[Stored data entries]

=== Begin Enclosure ===

/-- R385, R418, R419, R426, R428: a line whose lease has ended leaves its cache; a walk fills the TLB of the core and of its
cluster; a write under way to a copy-on-write page takes a frame of the pool and copies the page into it; waiting writes go
on once a sector is free; a pushed frame joins its pool. That a copy acts only while a write to its page is under way (log
entry 37), that one whose lines are lost is refused (entry 43), and that a push to the flat pool makes its frame flat (entry 21)
are the model's choices. -/
def Obligations.DeviceMemoryIsManaged : Prop :=
  ∀ s,
    (∀ cache line cl, Tab.get? (Tab.getD s.caches cache []) line = some cl →
      let left := cl.sectors.filter fun x => decide (s.gtc (coreDie cache) < x.2.lease)
      ∃ t, exec (.leaseExpiry cache line) s = .next t ∧ t = { s with caches := t.caches } ∧
        ∀ c l, Tab.get? (Tab.getD t.caches c []) l =
          if c = cache ∧ l = line then (if left = [] then none else some { cl with sectors := left })
          else Tab.get? (Tab.getD s.caches c []) l) ∧
    (∀ core ctx va, core < 512 → ctx < 4096 → va < 2 ^ 57 →
      let s1 := s.noteWalk core ctx va
      (∀ c, s1.walkFor core ctx va = .error c → exec (.pageWalk core ctx va) s = .next s1) ∧
      ∀ x, s1.walkFor core ctx va = .ok x → ∃ t, exec (.pageWalk core ctx va) s = .next t ∧
        t = { s1 with tlbs := t.tlbs, ptrs := t.ptrs, free := t.free } ∧
        (∀ c p q, Tab.get? (Tab.getD t.ptrs c []) p = some q → Tab.get? (Tab.getD s1.ptrs c []) p = some q ∨
          ((c = core ∨ c = 512 + core / 8) ∧
            let st := (s1.walkStart core ctx va).getD (4, ctxRoot (s1.ctxEntry (coreDie core) ctx))
            ∃ a ∈ s1.walkPath ctx va st.2 st.1, a.1 < 4 ∧ p = ptrKey a.1 ctx va ∧ q = a.2.1)) ∧
        let key := ctx * 2 ^ 45 + va / 4096
        let leaf : Leaf := { pte := BitVec.ofNat 64 x.pte, level := x.level }
        Tab.get? (Tab.getD t.tlbs core []) key = some leaf ∧ Tab.get? (Tab.getD t.tlbs (512 + core / 8) []) key = some leaf) ∧
    (∀ ctx va, va < 2 ^ 57 →
      (s.writesPage ctx (va / 4096) = false → exec (.copyOnWrite ctx va) s = .next s) ∧
      ∀ s1, s1 = s.notePath 0 ctx va none → s.writesPage ctx (va / 4096) = true →
        (∀ c, s1.walk 0 ctx va = .error c → exec (.copyOnWrite ctx va) s = .next s1) ∧
        ∀ x, s1.walk 0 ctx va = .ok x →
        (pteCow x.pte = false → exec (.copyOnWrite ctx va) s = .next s1) ∧
        (pteCow x.pte = true → pteC64 x.pte = false → pteFlat x.pte = false →
          let old := x.pte / 2 ^ 12 % 2 ^ 28
          let d := old / 2 ^ 26
          let di := s1.die d
          let backed := fun (l : Nat) => (Tab.get? s1.lines (8 * old + l)).isSome
          let need := ((List.range 8).map fun l => lineSectors (Tab.get? s1.lines (8 * old + l))).sum
          let refused := s1.sectorStatus x.at_ ≠ 0 ∨ di.pool4k = [] ∨ (need ≠ 0 ∧ di.freeSectors < di.soft) ∨ di.freeSectors < need ∨
            ∃ j, j < 64 ∧ backed (j / 8) ∧ s1.sectorStatus (4096 * old + 64 * j) = 0x08
          (refused → exec (.copyOnWrite ctx va) s = .next s1) ∧
          ∀ n r, di.pool4k = 4096 * n :: r → ¬ refused → Unlogged s1 → n ≠ old →
            n < 2 ^ 28 → (∀ j, j < 4096 → cellRead s1.mem (4096 * n + j) = 0) →
            x.at_ < 2 ^ 40 → x.at_ % 8 = 0 → x.at_ / 4096 ≠ n → x.at_ / 4096 ≠ old →
            ∃ t, exec (.copyOnWrite ctx va) s = .next t ∧ (t.die d).pool4k = r ∧
              (∀ j, j < 4096 → cellRead t.mem (4096 * n + j) =
                if backed (j / 512) then cellRead s1.mem (4096 * old + j) else 0) ∧
              (let e := s1.paLoad x.at_ 8
               t.paLoad x.at_ 8 = e % 2 ^ 3 + 2 ^ 3 + e / 2 ^ 4 % 2 * 2 ^ 4 + e / 2 ^ 6 % 2 ^ 6 * 2 ^ 6 + n * 2 ^ 12 + e / 2 ^ 52 * 2 ^ 52) ∧
              ∀ k, Tab.get? (Tab.getD t.tlbs k []) (ctx * 2 ^ 45 + va / 4096) = none)) ∧
    (∀ die, ((s.die die).freeSectors = 0 → exec (.sectorWaitResume die) s = .next s) ∧
      ((s.die die).freeSectors ≠ 0 → exec (.sectorWaitResume die) s =
        .next ((s.sectorWaits.filter fun w => w.2 == die).foldl (fun t w => t.retryWait w.1) s))) ∧
    ((∀ id, exec (.deviceWritePerform id) s = .next (s.retryWait (.op id))) ∧
      (∀ g, exec (.postedWritePerform g) s = .next (s.retryWait (.posted g))) ∧
      (exec .cloneContext s = .next (s.retryWait .clone)) ∧
      (∀ bank agent key row, (s.nmRows.map Prod.fst).Nodup → s.oldestRow bank agent = some (key, row) → s.unread row.op agent bank = false →
        s.rowBehind key row = false → exec (if nearOpt row.instr then .rootUnitOptUpdate bank agent else .rootUnitUpdate bank agent) s =
          .next (s.retryWait (.row key)))) ∧
    ∀ die n psz pflat, n < 2 ^ 28 →
      let di := s.die die
      let size := if psz then 65536 else 4096
      let meets := fun (f z : Nat) => f < 4096 * n + size ∧ 4096 * n < f + z
      let taken := (∃ l ∈ s.lines, 8 * n ≤ l.1 ∧ l.1 < 8 * n + size / 512) ∨ (∃ f ∈ di.pool4k, meets f 4096) ∨
        ∃ f ∈ di.pool64k ++ di.poolFlat, meets f 65536
      let pool := if pflat then di.poolFlat else if psz then di.pool64k else di.pool4k
      let fits := n / 2 ^ 26 = die ∧ (psz = true → n % 16 = 0) ∧ (pflat = true → psz = true) ∧ pool.length < 65535 ∧ ¬ taken
      (¬ fits → exec (.freeFramePush die (4096 * n) psz pflat) s = .next s) ∧
      (fits → ∃ s1 t, exec (.freeFramePush die (4096 * n) psz pflat) s = .next t ∧ t = { s1 with dies := t.dies } ∧
        (pflat = false → s1 = s) ∧
        (pflat = true → Unlogged s → s1.mem = s.mem ∧ s1.lines = s.lines ∧
          (∀ d, (s1.die d).freeSectors = (s.die d).freeSectors) ∧ s1.die die = { di with pressed := (s1.die die).pressed }) ∧
        (pflat = true → (Tab.get? t.flat (n / 16)).isSome) ∧ (∀ f, f ≠ n / 16 → Tab.get? t.flat f = Tab.get? s.flat f) ∧
        (∀ d, d ≠ die → t.die d = s1.die d) ∧
        t.die die = if pflat then { s1.die die with poolFlat := pool ++ [4096 * n] }
          else if psz then { di with pool64k := pool ++ [4096 * n] } else { di with pool4k := pool ++ [4096 * n] })

/-- R414, R434, R440-R442: a root unit performs an agent's oldest row at its bank, behind no unread NMRED and no row of another
agent that R414 has go first: each word of NMADD is the
sum, rounded once, of the word and the source's; NMOPT reads one record slot and writes the other. The row leaves the queue,
and what it recorded waits for a fence. -/
def Obligations.RootUnitsUpdate : Prop :=
  ∀ s bank agent,
    (s.oldestRow bank agent = none → exec (.rootUnitUpdate bank agent) s = .next s ∧ exec (.rootUnitOptUpdate bank agent) s = .next s) ∧
    ∀ key row, s.oldestRow bank agent = some (key, row) →
      let stuck := s.unread row.op agent bank || s.rowBehind key row
      let opt := nearOpt row.instr
      (opt = true ∨ stuck = true → exec (.rootUnitUpdate bank agent) s = .next s) ∧
      (opt = false ∨ stuck = true → exec (.rootUnitOptUpdate bank agent) s = .next s) ∧
      let runs := if opt then exec (.rootUnitOptUpdate bank agent) s else exec (.rootUnitUpdate bank agent) s
      (stuck = false → row.gone = false → s.backRow row = none →
        runs = .next (s.noteWait (.row key) (bankDie row.bank))) ∧
      (stuck = false → row.gone = true → Unlogged s → Near.len row.desc = 64 → (s.nmRows.map Prod.fst).Nodup →
        ∃ t note, runs = .next t ∧ Tab.get? t.nmRows key = none ∧ Tab.get? t.nmNotes key = some note ∧ note.gid = row.gid ∧
          note.lost = (if opt then [0x0B, 0x0B, 0x0B] else [0x0B]) ∧ ∀ pa, t.paByte pa = s.paByte pa) ∧
      (stuck = false → row.gone = false → Unlogged s → Near.len row.desc = 64 → row.pa % 64 = 0 → row.pa < 2 ^ 40 - 512 →
        (s.nmRows.map Prod.fst).Nodup → s.faults = [] →
        ∀ s1, s.backRow row = some s1 →
          let done := fun (t : State) => Tab.get? t.nmRows key = none ∧
            ∃ note, Tab.get? t.nmNotes key = some note ∧ note.gid = row.gid ∧ note.ctx = row.ctx ∧ note.bank = row.bank ∧ note.lost = []
          (opt = false → ∃ t, exec (.rootUnitUpdate bank agent) s = .next t ∧ done t ∧
            (∀ j, j < 16 → wordAt t row.pa j =
              let a := floatVal .f32 (wordAt s row.pa j)
              let x := floatVal .f32 (row.x / 2 ^ (32 * j) % 2 ^ 32)
              let p := Near.p0 row.desc
              let q := Near.p1 row.desc
              (match row.instr with
                | Instr.nmadd _ _ => floatExpr .f32 [a, x] (numAdd a x)
                | _ =>
                  if nearNosrc row.instr then floatExpr .f32 [p, a] (numMul p a)
                  else floatExpr .f32 [p, a, q, x]
                    ((numAdd (numMul p a).1 (numMul q x).1).1,
                      (numMul p a).2 ||| (numMul q x).2 ||| (numAdd (numMul p a).1 (numMul q x).1).2)).1 % 2 ^ 32) ∧
            ∀ pa, pa < 2 ^ 40 → pa / 64 ≠ row.pa / 64 → t.paByte pa = s.paByte pa) ∧
          (opt = true → ∃ t, exec (.rootUnitOptUpdate bank agent) s = .next t ∧ done t ∧
            (let from_ := row.pa + 192 * nearK row.instr
             let dest := row.pa + 192 * (1 - nearK row.instr)
             (∀ j, j < 16 →
               let r := optWord row.desc (row.x / 2 ^ (32 * j) % 2 ^ 32) (wordAt s from_ j) (wordAt s (from_ + 64) j)
                 (wordAt s (from_ + 128) j)
               wordAt t dest j = r.1 % 2 ^ 32 ∧ wordAt t (dest + 64) j = r.2.1 % 2 ^ 32 ∧ wordAt t (dest + 128) j = r.2.2.1 % 2 ^ 32) ∧
             ∀ pa, pa < 2 ^ 40 → ¬ (dest ≤ pa ∧ pa < dest + 192) → t.paByte pa = s.paByte pa)))

/-! ### Scheduling (15 R354-R371, R376, 02 R37-R41) -/

namespace Sys2Proof.Slice0

/-- Launch `id` of `t` is `f` of that of `s`; every other launch stands as it was. -/
def OneLaunch (s t : State) (id : Nat) (f : Launch → Launch) : Prop :=
  ∀ j, Tab.get? t.launches j = if j = id then (Tab.get? s.launches j).map f else Tab.get? s.launches j

/-- R43, R48, R360, R362, Table 2.5: team `n` of `t` is the next team of launch `id` of `s`, on cores `ks`: its spans were free
on each core, its window lies in its run, which holds what lies outside every window beside it, and, in a grouped kernel, each
group of its roles stands ready at its entry. -/
def TeamPlaced (s t : State) (id : Nat) (l : Launch) (n : Nat) (ks : List Nat) : Prop :=
  ∃ tm, Tab.get? t.teams n = some tm ∧ tm.launch = id ∧ tm.ctx = l.ctx ∧ tm.index = l.next ∧ tm.cores = ks ∧ tm.prio = l.prio ∧
    tm.x.toNat = l.next % recX l.record % 2 ^ 32 ∧ tm.y.toNat = l.next / recX l.record % recY l.record % 2 ^ 32 ∧
    tm.z.toNat = l.next / (recX l.record * recY l.record) % 2 ^ 32 ∧ tm.stream = recStream l.record ∧ tm.ended = false ∧ tm.out = false ∧
    ∀ i, i < ks.length →
      let need := recNeed l.record i
      let k := ks.getD i 0
      tm.slot0.getD i 0 ∈ (s.room k).slotStarts need ∧ (tm.srun.getD i (0, 0)).1 ∈ (s.room k).spanStarts need ∧
      (tm.srun.getD i (0, 0)).2 = need.run ∧ tm.ssize.getD i 0 = need.size ∧
      (tm.srun.getD i (0, 0)).1 ≤ tm.sbase.getD i 0 ∧ tm.sbase.getD i 0 + need.size ≤ (tm.srun.getD i (0, 0)).1 + need.run ∧
      (tm.srun.getD i (0, 0)).1 ≤ tm.outsideAt i ∧ tm.outsideAt i + need.rest ≤ (tm.srun.getD i (0, 0)).1 + need.run ∧
      (tm.outsideAt i + need.rest ≤ tm.sbase.getD i 0 ∨ tm.sbase.getD i 0 + need.size ≤ tm.outsideAt i) ∧
      (recStream l.record = false → ∀ j m, (recMembers l.record i)[j]? = some m →
        ∃ g gr, Tab.get? t.groups g = some gr ∧ gr.team = n ∧ gr.core = k ∧ gr.role = m.role ∧ gr.num = m.num ∧ gr.width = m.width ∧
          gr.frontier = [{ pc := roleEntry (recRole l.record m.role), lanes := List.range m.width }] ∧ gr.lanes.length = m.width ∧
          gr.scal 0 = l.arg.getD (recArg l.record 0) % 2 ^ 64 ∧ (∀ a, 1 ≤ a → a < 8 → gr.scal a = recArg l.record a % 2 ^ 64) ∧
          gr.scal 62 = (recScr l.record * 1024 + (j + 1) * recStk l.record * 4) % 2 ^ 64 ∧ gr.shared.stklim.toNat =
            (recScr l.record * 1024 + j * recStk l.record * 4) % 2 ^ 19)

/-- R364, R366: what launching a team of a node does once it is due: the template's team waits for placement and has claimed
records of the input edge, the lowest numbers first in record order; or it is refused and the node holds off. -/
def NodeLaunches (s : State) (die slot node : Nat) (nd : Node) (e : Edge) (i : Instr) : Prop :=
  let g := s.graphOf die slot
  ∀ s1 r, s.loadMany die g.ctx g.cls nd.tmpl 8 = (s1, r) →
    (∀ v, r = some v → recReason v = 0 → ∃ t, exec i s = .next t ∧
      Tab.get? t.launches s1.seq = some
        { die := die, gseq := (s1.die die).gseq, ctx := g.ctx, prio := g.prio, cls := g.cls, record := oneTeam v, node := some (slot, node) } ∧
      (t.die die).gseq = ((s1.die die).gseq + 1) % 2 ^ 32 ∧
      ∀ e1, (s1.graphOf die slot).edge? nd.inEdge = some e1 →
        ∃ e2, (t.graphOf die slot).edge? nd.inEdge = some e2 ∧ e2 = { e1 with slots := e2.slots } ∧ e2.slots.length = e1.slots.length ∧
          e2.full = e1.full - min nd.thr e.full ∧
          (∀ (k : Nat), e2.slots[k]? = e1.slots[k]? ∨
            ∃ n at_, e1.slots[k]? = some (.full n at_) ∧ e2.slots[k]? = some (.claimed n s1.seq)) ∧
          (e1.ordered = true → ∀ (k j n m a b : Nat), e1.slots[k]? = some (.full n a) → e2.slots[k]? = some (.claimed n s1.seq) →
            e1.slots[j]? = some (.full m b) → e2.slots[j]? = some (.full m b) → n ≤ m)) ∧
    ((∀ v, r = some v → recReason v ≠ 0) → ∃ t, exec i s = .next t ∧ t.launches = s1.launches ∧
      ∀ nd1, (s1.graphOf die slot).node? node = some nd1 →
        (t.graphOf die slot).node? node = some { nd1 with holdoff := some (s1.gtc die + 65536) })

end Sys2Proof.Slice0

=== End Enclosure ===

Task to complete:
Which lines should be output? Exactly those from the first line of the data through the line containing "(∀ ctx va, va < 2 ^ 57 →", inclusive.

Solved exercise:
/-- R385, R418, R419, R426, R428: a line whose lease has ended leaves its cache; a walk fills the TLB of the core and of its
cluster; a write under way to a copy-on-write page takes a frame of the pool and copies the page into it; waiting writes go
on once a sector is free; a pushed frame joins its pool. That a copy acts only while a write to its page is under way (log
entry 37), that one whose lines are lost is refused (entry 43), and that a push to the flat pool makes its frame flat (entry 21)
are the model's choices. -/
def Obligations.DeviceMemoryIsManaged : Prop :=
  ∀ s,
    (∀ cache line cl, Tab.get? (Tab.getD s.caches cache []) line = some cl →
      let left := cl.sectors.filter fun x => decide (s.gtc (coreDie cache) < x.2.lease)
      ∃ t, exec (.leaseExpiry cache line) s = .next t ∧ t = { s with caches := t.caches } ∧
        ∀ c l, Tab.get? (Tab.getD t.caches c []) l =
          if c = cache ∧ l = line then (if left = [] then none else some { cl with sectors := left })
          else Tab.get? (Tab.getD s.caches c []) l) ∧
    (∀ core ctx va, core < 512 → ctx < 4096 → va < 2 ^ 57 →
      let s1 := s.noteWalk core ctx va
      (∀ c, s1.walkFor core ctx va = .error c → exec (.pageWalk core ctx va) s = .next s1) ∧
      ∀ x, s1.walkFor core ctx va = .ok x → ∃ t, exec (.pageWalk core ctx va) s = .next t ∧
        t = { s1 with tlbs := t.tlbs, ptrs := t.ptrs, free := t.free } ∧
        (∀ c p q, Tab.get? (Tab.getD t.ptrs c []) p = some q → Tab.get? (Tab.getD s1.ptrs c []) p = some q ∨
          ((c = core ∨ c = 512 + core / 8) ∧
            let st := (s1.walkStart core ctx va).getD (4, ctxRoot (s1.ctxEntry (coreDie core) ctx))
            ∃ a ∈ s1.walkPath ctx va st.2 st.1, a.1 < 4 ∧ p = ptrKey a.1 ctx va ∧ q = a.2.1)) ∧
        let key := ctx * 2 ^ 45 + va / 4096
        let leaf : Leaf := { pte := BitVec.ofNat 64 x.pte, level := x.level }
        Tab.get? (Tab.getD t.tlbs core []) key = some leaf ∧ Tab.get? (Tab.getD t.tlbs (512 + core / 8) []) key = some leaf) ∧
    (∀ ctx va, va < 2 ^ 57 →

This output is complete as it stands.